* RECORDS TO PROCESS:
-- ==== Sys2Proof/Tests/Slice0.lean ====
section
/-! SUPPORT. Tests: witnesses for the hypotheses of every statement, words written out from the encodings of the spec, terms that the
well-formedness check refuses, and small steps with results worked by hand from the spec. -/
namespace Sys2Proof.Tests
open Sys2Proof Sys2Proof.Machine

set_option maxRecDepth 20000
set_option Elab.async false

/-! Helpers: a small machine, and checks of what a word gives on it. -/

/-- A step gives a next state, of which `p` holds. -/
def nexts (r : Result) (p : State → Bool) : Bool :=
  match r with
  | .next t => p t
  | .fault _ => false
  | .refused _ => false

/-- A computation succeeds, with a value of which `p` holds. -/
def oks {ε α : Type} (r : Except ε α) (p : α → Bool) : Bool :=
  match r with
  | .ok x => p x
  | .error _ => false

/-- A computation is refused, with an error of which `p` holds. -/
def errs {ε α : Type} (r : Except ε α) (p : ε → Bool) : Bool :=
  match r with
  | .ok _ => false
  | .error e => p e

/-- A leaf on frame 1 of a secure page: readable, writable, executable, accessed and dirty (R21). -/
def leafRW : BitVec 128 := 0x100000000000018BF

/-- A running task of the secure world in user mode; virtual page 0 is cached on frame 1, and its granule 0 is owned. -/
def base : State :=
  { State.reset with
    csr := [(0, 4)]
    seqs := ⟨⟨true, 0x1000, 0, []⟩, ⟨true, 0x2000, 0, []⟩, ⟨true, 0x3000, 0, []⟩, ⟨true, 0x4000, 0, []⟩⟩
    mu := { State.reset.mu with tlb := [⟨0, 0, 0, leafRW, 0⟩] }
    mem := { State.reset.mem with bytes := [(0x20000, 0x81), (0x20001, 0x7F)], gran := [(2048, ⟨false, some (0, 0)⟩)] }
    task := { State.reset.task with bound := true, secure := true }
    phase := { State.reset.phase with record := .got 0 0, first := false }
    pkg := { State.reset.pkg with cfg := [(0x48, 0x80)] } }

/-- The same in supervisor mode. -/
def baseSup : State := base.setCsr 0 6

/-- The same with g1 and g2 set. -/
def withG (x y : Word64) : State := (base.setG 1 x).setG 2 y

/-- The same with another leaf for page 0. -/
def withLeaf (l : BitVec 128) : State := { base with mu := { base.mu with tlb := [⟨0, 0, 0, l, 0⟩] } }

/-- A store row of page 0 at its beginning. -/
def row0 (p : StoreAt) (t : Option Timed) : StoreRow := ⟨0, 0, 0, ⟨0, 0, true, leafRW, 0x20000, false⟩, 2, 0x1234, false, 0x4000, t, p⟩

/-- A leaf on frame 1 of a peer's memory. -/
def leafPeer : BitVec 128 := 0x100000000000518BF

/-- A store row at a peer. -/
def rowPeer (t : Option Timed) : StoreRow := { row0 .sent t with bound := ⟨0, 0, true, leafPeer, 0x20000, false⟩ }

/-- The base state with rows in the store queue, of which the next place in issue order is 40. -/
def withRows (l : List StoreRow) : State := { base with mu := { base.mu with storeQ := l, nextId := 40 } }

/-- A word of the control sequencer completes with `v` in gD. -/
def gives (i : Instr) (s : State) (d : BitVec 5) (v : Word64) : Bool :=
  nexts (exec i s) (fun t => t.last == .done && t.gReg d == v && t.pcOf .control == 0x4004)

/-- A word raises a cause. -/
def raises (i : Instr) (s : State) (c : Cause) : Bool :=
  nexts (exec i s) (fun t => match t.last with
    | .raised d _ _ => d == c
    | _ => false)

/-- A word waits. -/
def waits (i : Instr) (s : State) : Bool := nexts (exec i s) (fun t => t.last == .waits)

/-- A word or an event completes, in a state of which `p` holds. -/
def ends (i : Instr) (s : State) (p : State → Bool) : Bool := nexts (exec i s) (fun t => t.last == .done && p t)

* WHAT THIS TASK INVOLVES:
Using the records above, set down exactly the lines from the one with "and g2 set. -/" through the one with "its beginning. -/", inclusive, and nothing more.

* ANSWER TO THIS PROBLEM:
/-- The same with g1 and g2 set. -/
def withG (x y : Word64) : State := (base.setG 1 x).setG 2 y

/-- The same with another leaf for page 0. -/
def withLeaf (l : BitVec 128) : State := { base with mu := { base.mu with tlb := [⟨0, 0, 0, l, 0⟩] } }

/-- A store row of page 0 at its beginning. -/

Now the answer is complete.